I’ve been a bit down lately wondering of finances, etc. My book has had no paid advertising exposure for reads being lost in a sea of scripts wherein my message will be found by those God intends for according to His will. Often feeling weary from the therapy at the Cancer Center I’ve been spending most of my time with the children, cooking and always praying and praising the Lord. Royalties were a mere $26. last month for which I tallied $2.50 in tithe for Father and donated it to one also in need. I had thought to ask for help on my blog and actually linked my gofundme account in the last blog, but then thought better of it in that I felt “God would not have me begging as I am His child and rather than petition strangers for help, I’ll ask my Savior, My Father, God himself,” and deleted my pleas. I prayed to my father asking him for the means to buy my medicine, tissues (they are very expensive and I’ve discovered that I am allergic to toilet paper which is harsh on my skin. Lotion tissue paper is much more soothing, fitting for the daughter of God) among other supplications with thanks giving, always.
Happy I was this hour to put an online order for groceries, apples, tissue paper, meat, bread and milk!! A kind stranger, brother in Christ reached out to us with messages of Love, hope and healing prayers along with a monetary gift which has been a blessing raining from Heaven!! Praise Jesus!! Thank you, Father and thank you dear brother whose heart has been touched by the spirit of our Jesus Christ the One and Only TRUE GOD!
Rejoice in hope,
Be patient in tribulation,
be constant in prayer. Romans 12:12
Another day at the Cancer Center for treatment for me and while the nurse couldn’t get a blood flow through my port and had to ask another nurse to help, everything else was good. I was reminded by my oncologist’s assistant that I’ll be needing another cat scan for my liver in the next few weeks to be certain that the abrasion is benign. I do hope that it is entirely gone as with the brain lesion from the radiation. I’ve been drinking much more water as I’m told it helps in the healing of what could otherwise be perfectly normal as it is common.
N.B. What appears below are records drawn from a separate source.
-- ==== Sys2Proof/Machine/Ops.lean ====
section
/-! DEFINITION. The named operations over the state: slot storage, output, the two ways an operation fails (a returned
status, spec/00_scope.md R11, and the drop, spec/60_exceptions.md R293), the slot pool (spec/45_reassembly_manager.md
R233 to R239), the context table (spec/41_context_table.md R144) and the registry (spec/46_host_ops_and_registry.md
R272, R274). -/

namespace Sys2Proof.Machine

/-- The outcome of one operation of the block. -/
abbrev Result := Host.Outcome State Fault Refusal

-- ## Slot storage (R28, R64)

/-- The byte at an address, or no value where none was received (R37). -/
def Memory.read : Memory → Nat → Option Byte
  | [], _ => none
  | (a, b) :: m, k => if a = k then some b else Memory.read m k

/-- One byte written: the earlier byte of that address, if any, is replaced (R238). -/
def Memory.write : Memory → Nat → Byte → Memory
  | [], k, v => [(k, v)]
  | (a, b) :: m, k, v =>
    if k < a then (k, v) :: (a, b) :: m
    else if k = a then (k, v) :: m
    else (a, b) :: Memory.write m k v

/-- A run of bytes written from `off` on (R238). -/
def Memory.writeRun (m : Memory) (off : Nat) : List Byte → Memory
  | [] => m
  | b :: bs => Memory.writeRun (Memory.write m off b) (off + 1) bs

/-- The `n` bytes from `off` on, if every one of them has a value (R240). -/
def Memory.readRun (m : Memory) : Nat → Nat → Option (List Byte)
  | _, 0 => some []
  | off, n + 1 =>
    match Memory.read m off, Memory.readRun m (off + 1) n with
    | some b, some bs => some (b :: bs)
    | _, _ => none

/-- The canonical form of slot storage: addresses strictly rising. -/
def Memory.wf (m : Memory) : Bool := decide ((m.map Prod.fst).Pairwise (· < ·))

/-- Every FILLING slot's storage is in canonical form. -/
def State.memWf (s : State) : Bool :=
  s.slots.all (fun o => match o with | some sl => Memory.wf sl.data | none => true)

-- ## Output and failure

/-- `emit PORT(fields)` (R10). -/
def State.emit (s : State) (o : Output) : State := { s with out := s.out ++ [o] }

/-- An operation of port CMD returns its status, and a result where R112 gives one. -/
def State.ret (s : State) (op : Byte) (st : Status) (v : RetVal := .none) : State := s.emit (.ret op st v)

/-- `drop(E_X)` (R293), the block's one exception operation: the drop is counted, its code is kept in LAST_ERR, and
nothing else changes. There is no return from it (R302). -/
def State.drop (s : State) (e : Status) : State := { s with cntDrop := s.cntDrop + 1, lastErr := e.code }

-- ## The slot pool

/-- The contents of slot `i`, `none` when it is EMPTY. -/
def State.slotAt (s : State) (i : Nat) : Option Slot := (s.slots[i]?).getD none

/-- The first slot from index `i` on that is FILLING for the key `(src, tag)`. -/
def findSlot (src : LLAddr) (tag : BitVec 16) : Nat → List (Option Slot) → Option (Nat × Slot)
  | _, [] => none
  | i, some sl :: rest => if sl.srcLl = src ∧ sl.tag = tag then some (i, sl) else findSlot src tag (i + 1) rest
  | i, none :: rest => findSlot src tag (i + 1) rest

/-- `MATCH(src_ll, tag)` (R234), with the contents of the slot it finds. -/
def State.matchSlot (s : State) (src : LLAddr) (tag : BitVec 16) : Option (Nat × Slot) := findSlot src tag 0 s.slots

/-- The lowest index from `i` on whose slot is EMPTY. -/
def findEmpty : Nat → List (Option Slot) → Option Nat
  | _, [] => none
  | i, none :: _ => some i
  | i, some _ :: rest => findEmpty (i + 1) rest

/-- `FREE(s)` (R233): the slot becomes EMPTY and leaves LRU. -/
def State.freeSlot (s : State) (i : Nat) : State :=
  { s with slots := s.slots.set i none, lru := s.lru.filter (fun j => j != i) }

/-- A slot's contents written, and the slot moved to the head of LRU (R235, R238, R239). -/
def State.putSlot (s : State) (i : Nat) (sl : Slot) : State :=
  { s with slots := s.slots.set i (some sl), lru := i :: s.lru.filter (fun j => j != i) }

/-- The slot failed as corrupt, if one matched (R233, R237). -/
def State.failSlot (s : State) : Option (Nat × Slot) → State
  | some (i, _) => (s.freeSlot i).countEvictCorrupt
  | none => s

/-- The slot a new key takes (R235, R236): the lowest EMPTY one, else the least recently updated, which is freed and
counted. `none` when LRU names no victim, which R236 rules out. -/
def State.chooseSlot (s : State) : Option (Nat × State) :=
  match findEmpty 0 s.slots with
  | some i => some (i, s)
  | none =>
    match s.lru.getLast? with
    | some v => some (v, (s.freeSlot v).countEvictLru)
    | none => none

-- ## The context table

/-- An entry of the table by its 4-bit identifier. -/
def ctxEntry (t : CtxTable) (id : BitVec 4) : Option CtxEntry := t[id.toNat]'(id.isLt)

/-- The implicit link-local context of identifier 0: `fe80::/64` (R144, R114). -/
def implicitCtx : CtxEntry := ⟨0xfe800000000000000000000000000000#128, 64⟩

/-- `LOOKUP(id)` (R144). -/
def lookupCtx (t : CtxTable) (id : BitVec 4) : Option CtxEntry :=
  match ctxEntry t id with
  | some e => some e
  | none => if id = 0 then some implicitCtx else none

/-- An entry of the table replaced. -/
def setCtx (t : CtxTable) (id : BitVec 4) (e : Option CtxEntry) : CtxTable := t.set id.toNat e (id.isLt)

/-- The low 4 bits of an identifier operand; used after the test `id <= 15` (R140 to R142). -/
def ctxId (id : Byte) : BitVec 4 := id.extractLsb' 0 4

-- ## The registry and delivery, over any type HANDLE with decidable equality (R6, decision D35)

/-- The lowest index from `j` on whose registry entry is not valid (R272). -/
def findFreeReg {H : Type} : Nat → List (Option H) → Option Nat
  | _, [] => none
  | j, none :: _ => some j
  | j, some _ :: rest => findFreeReg (j + 1) rest

/-- A registration (R272): the duplicate test, then the full test, then the lowest entry that is not valid. -/
def registerIn {H : Type} [DecidableEq H] (h : H) (r : List (Option H)) : Except Status (List (Option H)) :=
  if some h ∈ r then .error .regDup
  else
    match findFreeReg 0 r with
    | none => .error .regFull
    | some j => .ok (r.set j (some h))

/-- The registered consumers in index order (R274). -/
def consumers {H : Type} (r : List (Option H)) : List H := r.filterMap id

/-- `DELIVER(P)` (R274): one DLV per valid registry entry, in index order; none registered, no output and no error. -/
def State.deliver (s : State) (p : List Byte) : State :=
  { s with out := s.out ++ (consumers s.reg).map (fun h => .dlv h (BitVec.ofNat 16 p.length) p) }

/-- The delivered unit as a byte sequence: 16-bit length, most significant byte first, then the bytes (R110). -/
def dlvUnit (len : BitVec 16) (bytes : List Byte) : List Byte := beBytes 2 len.toNat ++ bytes

end Sys2Proof.Machine
end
Any matter, I hear that if I take Claritin-the antihistamine rather than Benadryl which according to my nurse is under a nation wide shortage, a mere hour before my visits, I can be infused straight away thus fleeing the sorrowful atmosphere sooner. Why was I not told that many patients do this sooner? Of course I should like to administer the premeds myself and return home faster than Mark Wiens finishes some fantastic Ghana meal in the back streets of a neighborhood restaurant! I am seriously HAPPY to know that I can shorten my appointment time for the future! Praise Jesus!